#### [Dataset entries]
###
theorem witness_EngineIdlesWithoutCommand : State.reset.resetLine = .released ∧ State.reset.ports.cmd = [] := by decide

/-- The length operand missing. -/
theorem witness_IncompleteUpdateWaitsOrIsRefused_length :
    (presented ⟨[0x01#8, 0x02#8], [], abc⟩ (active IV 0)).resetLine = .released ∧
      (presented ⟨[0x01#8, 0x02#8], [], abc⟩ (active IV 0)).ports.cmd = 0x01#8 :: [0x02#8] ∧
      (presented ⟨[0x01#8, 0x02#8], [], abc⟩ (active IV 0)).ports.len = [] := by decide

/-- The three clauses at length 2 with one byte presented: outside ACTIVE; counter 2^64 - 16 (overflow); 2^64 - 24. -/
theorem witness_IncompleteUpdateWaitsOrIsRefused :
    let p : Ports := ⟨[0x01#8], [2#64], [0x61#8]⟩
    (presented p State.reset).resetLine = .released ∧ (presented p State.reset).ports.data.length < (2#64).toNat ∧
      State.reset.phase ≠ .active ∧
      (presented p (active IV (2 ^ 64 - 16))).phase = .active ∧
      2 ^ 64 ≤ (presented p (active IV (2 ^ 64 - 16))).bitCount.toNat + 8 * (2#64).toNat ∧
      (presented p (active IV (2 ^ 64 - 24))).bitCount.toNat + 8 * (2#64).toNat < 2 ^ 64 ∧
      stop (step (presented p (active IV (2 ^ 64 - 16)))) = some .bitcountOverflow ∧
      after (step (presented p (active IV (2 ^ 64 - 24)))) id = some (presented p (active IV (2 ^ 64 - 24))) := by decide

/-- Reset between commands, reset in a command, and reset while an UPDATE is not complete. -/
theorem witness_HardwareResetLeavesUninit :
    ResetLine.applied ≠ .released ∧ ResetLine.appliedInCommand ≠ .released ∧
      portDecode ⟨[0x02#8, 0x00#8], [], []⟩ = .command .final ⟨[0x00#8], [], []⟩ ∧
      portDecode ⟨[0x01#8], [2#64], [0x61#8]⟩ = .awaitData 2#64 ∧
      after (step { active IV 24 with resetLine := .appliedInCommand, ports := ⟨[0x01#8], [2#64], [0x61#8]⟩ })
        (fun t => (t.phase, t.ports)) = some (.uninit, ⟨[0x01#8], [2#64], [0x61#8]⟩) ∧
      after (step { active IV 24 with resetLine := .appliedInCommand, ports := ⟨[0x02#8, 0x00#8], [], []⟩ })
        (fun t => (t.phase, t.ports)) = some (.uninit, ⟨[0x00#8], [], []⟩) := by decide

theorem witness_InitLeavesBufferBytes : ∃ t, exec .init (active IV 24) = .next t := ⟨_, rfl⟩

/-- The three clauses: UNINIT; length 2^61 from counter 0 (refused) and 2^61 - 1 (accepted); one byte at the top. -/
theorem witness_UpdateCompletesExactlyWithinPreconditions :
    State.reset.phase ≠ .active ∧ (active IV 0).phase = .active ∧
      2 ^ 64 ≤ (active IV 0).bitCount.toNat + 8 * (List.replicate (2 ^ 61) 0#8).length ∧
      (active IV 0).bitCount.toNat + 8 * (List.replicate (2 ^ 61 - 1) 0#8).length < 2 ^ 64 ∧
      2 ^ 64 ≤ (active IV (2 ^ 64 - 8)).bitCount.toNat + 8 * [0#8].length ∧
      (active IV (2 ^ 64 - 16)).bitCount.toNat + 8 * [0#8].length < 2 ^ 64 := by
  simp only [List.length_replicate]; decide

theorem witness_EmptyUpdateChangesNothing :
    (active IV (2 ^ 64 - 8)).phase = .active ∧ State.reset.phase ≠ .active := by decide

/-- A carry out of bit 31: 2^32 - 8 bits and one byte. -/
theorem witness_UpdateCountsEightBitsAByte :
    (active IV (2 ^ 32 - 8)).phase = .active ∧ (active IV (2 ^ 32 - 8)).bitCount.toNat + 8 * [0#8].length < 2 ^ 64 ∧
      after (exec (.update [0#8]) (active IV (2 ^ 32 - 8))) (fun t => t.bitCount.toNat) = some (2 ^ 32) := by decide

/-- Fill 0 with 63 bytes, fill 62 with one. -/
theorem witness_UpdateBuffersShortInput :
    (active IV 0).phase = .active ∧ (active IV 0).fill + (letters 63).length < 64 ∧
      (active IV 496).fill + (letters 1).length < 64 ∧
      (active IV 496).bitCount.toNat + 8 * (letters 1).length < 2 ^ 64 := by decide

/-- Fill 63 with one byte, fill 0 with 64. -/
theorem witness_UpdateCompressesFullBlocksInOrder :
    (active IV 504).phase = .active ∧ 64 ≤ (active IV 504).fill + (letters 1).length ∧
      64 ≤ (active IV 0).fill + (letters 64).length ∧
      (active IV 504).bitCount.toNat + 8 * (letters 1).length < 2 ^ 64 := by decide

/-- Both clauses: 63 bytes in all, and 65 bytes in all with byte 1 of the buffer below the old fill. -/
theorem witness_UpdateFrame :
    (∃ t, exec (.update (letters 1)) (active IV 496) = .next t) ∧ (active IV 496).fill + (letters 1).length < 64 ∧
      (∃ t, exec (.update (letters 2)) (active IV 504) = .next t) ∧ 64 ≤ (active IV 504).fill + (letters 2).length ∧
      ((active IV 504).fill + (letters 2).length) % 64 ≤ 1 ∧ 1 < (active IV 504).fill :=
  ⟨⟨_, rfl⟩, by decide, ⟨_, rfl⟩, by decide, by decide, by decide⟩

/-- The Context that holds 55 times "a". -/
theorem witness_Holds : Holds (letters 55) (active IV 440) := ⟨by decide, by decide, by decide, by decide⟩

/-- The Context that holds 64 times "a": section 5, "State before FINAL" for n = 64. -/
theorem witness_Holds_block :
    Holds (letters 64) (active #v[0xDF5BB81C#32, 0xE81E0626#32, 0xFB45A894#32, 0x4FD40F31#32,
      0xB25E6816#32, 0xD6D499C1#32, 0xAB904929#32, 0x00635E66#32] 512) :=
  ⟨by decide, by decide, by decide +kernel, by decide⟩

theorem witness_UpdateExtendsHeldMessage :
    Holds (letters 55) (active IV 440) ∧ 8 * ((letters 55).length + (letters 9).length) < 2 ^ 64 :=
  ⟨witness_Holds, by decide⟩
###
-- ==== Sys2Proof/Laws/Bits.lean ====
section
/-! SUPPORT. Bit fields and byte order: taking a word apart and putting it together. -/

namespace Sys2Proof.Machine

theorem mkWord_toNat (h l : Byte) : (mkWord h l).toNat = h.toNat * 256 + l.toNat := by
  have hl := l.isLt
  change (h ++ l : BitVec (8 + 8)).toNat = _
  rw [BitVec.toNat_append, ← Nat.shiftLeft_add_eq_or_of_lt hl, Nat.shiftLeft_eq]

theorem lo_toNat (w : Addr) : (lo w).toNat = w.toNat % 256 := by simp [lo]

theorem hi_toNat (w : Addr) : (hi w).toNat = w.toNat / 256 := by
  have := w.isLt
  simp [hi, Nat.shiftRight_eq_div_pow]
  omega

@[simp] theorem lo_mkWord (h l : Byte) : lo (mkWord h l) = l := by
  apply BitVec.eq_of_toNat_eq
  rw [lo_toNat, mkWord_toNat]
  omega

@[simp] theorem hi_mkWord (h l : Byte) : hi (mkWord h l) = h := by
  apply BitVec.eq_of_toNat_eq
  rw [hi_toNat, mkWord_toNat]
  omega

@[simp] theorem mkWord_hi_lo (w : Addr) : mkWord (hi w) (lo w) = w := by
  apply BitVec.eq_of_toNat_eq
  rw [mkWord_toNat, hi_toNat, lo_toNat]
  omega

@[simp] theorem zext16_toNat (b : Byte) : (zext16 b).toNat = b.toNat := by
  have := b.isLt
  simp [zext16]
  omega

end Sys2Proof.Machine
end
###
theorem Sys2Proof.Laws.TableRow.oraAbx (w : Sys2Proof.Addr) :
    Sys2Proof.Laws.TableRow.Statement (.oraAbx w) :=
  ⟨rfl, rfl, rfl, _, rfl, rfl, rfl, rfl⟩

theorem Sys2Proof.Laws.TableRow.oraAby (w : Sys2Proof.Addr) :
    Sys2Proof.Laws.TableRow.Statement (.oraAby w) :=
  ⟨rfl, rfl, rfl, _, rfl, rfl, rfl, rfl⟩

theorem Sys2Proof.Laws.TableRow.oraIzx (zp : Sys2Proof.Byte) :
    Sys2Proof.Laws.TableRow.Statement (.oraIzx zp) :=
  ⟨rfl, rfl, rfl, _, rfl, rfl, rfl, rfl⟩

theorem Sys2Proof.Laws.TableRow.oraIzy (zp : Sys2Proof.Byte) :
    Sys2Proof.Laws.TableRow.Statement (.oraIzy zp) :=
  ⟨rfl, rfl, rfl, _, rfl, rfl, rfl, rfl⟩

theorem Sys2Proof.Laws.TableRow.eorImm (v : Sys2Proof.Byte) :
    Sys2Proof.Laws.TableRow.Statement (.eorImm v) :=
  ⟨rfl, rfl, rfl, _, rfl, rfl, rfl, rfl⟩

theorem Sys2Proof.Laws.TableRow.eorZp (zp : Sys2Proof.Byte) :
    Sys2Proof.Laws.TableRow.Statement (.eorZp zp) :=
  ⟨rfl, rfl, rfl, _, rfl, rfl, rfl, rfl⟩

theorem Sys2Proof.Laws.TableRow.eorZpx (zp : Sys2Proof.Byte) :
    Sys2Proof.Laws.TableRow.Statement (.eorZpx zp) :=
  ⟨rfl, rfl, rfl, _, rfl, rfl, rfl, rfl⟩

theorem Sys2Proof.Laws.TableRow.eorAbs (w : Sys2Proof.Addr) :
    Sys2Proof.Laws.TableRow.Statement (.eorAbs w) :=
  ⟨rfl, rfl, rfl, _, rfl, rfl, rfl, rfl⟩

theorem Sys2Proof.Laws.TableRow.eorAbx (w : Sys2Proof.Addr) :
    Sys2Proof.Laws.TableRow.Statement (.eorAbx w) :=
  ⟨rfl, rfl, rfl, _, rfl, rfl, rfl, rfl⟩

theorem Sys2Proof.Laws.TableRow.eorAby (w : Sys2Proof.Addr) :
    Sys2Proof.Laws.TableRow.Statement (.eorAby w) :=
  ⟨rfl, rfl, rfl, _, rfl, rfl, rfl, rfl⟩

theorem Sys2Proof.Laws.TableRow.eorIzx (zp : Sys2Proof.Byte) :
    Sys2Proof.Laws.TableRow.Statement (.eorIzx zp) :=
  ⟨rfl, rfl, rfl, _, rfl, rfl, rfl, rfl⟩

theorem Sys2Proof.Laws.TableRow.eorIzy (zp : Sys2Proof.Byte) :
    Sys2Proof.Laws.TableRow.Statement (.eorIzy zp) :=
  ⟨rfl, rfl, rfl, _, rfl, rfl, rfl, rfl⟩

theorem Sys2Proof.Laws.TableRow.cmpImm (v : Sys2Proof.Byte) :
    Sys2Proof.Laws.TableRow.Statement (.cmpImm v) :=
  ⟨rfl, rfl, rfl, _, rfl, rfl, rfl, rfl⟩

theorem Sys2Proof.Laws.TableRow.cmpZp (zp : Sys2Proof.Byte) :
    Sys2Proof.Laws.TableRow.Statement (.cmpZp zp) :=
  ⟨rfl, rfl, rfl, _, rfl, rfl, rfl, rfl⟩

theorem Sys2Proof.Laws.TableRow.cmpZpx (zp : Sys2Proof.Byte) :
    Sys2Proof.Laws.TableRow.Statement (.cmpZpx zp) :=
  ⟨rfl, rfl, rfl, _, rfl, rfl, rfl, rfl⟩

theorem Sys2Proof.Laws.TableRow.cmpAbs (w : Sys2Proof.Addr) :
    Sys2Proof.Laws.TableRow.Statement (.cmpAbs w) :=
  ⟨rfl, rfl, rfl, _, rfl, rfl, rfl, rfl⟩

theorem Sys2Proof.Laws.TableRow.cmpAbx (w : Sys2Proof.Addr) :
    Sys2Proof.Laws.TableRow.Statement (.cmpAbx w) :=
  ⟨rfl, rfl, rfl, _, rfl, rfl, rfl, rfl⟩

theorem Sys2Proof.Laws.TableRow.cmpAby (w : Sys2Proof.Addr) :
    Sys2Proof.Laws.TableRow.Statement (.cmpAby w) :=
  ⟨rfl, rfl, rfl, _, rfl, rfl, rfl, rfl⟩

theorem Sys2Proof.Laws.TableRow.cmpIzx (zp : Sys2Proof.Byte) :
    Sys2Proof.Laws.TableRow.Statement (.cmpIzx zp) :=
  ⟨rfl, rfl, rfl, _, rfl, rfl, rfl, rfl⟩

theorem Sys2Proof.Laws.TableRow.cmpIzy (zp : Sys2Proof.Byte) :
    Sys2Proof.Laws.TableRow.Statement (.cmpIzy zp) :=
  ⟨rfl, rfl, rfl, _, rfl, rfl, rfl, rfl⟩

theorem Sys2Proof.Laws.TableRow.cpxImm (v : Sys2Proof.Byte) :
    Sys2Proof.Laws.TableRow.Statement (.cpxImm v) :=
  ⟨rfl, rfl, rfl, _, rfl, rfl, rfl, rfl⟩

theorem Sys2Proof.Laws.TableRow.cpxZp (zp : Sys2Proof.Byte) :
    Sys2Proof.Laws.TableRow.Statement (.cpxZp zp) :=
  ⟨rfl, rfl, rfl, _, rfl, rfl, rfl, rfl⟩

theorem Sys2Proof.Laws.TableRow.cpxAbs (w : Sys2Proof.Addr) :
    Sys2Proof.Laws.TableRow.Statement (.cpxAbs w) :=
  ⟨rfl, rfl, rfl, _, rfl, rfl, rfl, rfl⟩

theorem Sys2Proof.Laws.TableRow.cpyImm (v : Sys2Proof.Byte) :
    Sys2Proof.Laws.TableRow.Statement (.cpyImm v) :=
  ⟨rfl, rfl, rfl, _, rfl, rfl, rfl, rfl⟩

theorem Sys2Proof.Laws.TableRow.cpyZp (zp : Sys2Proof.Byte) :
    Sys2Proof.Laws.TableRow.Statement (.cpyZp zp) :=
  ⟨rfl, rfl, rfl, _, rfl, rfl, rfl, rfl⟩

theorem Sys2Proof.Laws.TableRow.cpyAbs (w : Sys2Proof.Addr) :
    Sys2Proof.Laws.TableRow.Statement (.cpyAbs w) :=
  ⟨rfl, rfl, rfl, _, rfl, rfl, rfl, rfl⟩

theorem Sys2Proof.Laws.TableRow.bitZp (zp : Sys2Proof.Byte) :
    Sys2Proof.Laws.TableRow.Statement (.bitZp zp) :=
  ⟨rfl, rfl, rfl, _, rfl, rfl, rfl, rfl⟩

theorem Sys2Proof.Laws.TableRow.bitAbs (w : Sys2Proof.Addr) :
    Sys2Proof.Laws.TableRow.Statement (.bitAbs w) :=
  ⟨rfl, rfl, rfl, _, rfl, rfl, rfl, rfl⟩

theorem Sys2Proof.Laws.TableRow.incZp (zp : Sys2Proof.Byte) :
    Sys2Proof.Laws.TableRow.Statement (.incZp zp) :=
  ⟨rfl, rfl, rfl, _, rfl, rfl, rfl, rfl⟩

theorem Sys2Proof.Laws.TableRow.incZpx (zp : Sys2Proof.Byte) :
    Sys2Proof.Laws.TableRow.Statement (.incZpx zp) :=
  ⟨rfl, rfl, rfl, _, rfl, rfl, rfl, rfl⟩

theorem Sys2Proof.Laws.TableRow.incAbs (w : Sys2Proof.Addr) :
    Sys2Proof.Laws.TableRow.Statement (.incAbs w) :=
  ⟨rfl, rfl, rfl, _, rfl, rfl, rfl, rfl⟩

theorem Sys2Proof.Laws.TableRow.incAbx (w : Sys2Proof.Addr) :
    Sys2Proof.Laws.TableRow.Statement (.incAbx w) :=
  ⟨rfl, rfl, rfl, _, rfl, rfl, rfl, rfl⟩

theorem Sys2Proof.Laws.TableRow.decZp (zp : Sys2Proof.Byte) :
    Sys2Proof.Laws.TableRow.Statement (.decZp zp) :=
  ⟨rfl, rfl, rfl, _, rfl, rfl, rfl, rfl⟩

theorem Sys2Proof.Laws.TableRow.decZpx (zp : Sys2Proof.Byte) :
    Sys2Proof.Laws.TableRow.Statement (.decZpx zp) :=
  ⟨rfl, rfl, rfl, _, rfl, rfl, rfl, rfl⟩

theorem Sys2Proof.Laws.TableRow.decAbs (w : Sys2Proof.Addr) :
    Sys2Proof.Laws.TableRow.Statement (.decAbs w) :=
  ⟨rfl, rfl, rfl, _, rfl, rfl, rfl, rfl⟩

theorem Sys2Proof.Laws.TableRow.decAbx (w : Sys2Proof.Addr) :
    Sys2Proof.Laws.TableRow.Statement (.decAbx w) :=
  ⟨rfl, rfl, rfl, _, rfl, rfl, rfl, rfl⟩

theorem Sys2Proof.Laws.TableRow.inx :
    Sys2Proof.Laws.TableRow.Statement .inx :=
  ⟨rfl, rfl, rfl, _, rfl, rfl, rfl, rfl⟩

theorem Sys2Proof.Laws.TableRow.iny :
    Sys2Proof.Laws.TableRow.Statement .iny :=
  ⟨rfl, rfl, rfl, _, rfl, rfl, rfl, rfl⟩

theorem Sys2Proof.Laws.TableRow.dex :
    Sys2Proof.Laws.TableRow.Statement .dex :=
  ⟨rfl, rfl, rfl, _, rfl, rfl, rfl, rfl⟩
###
#### [What you have to do]
Give the number of lines in the records that hold the word "Context", with no other words.

#### [Output for this exercise]
2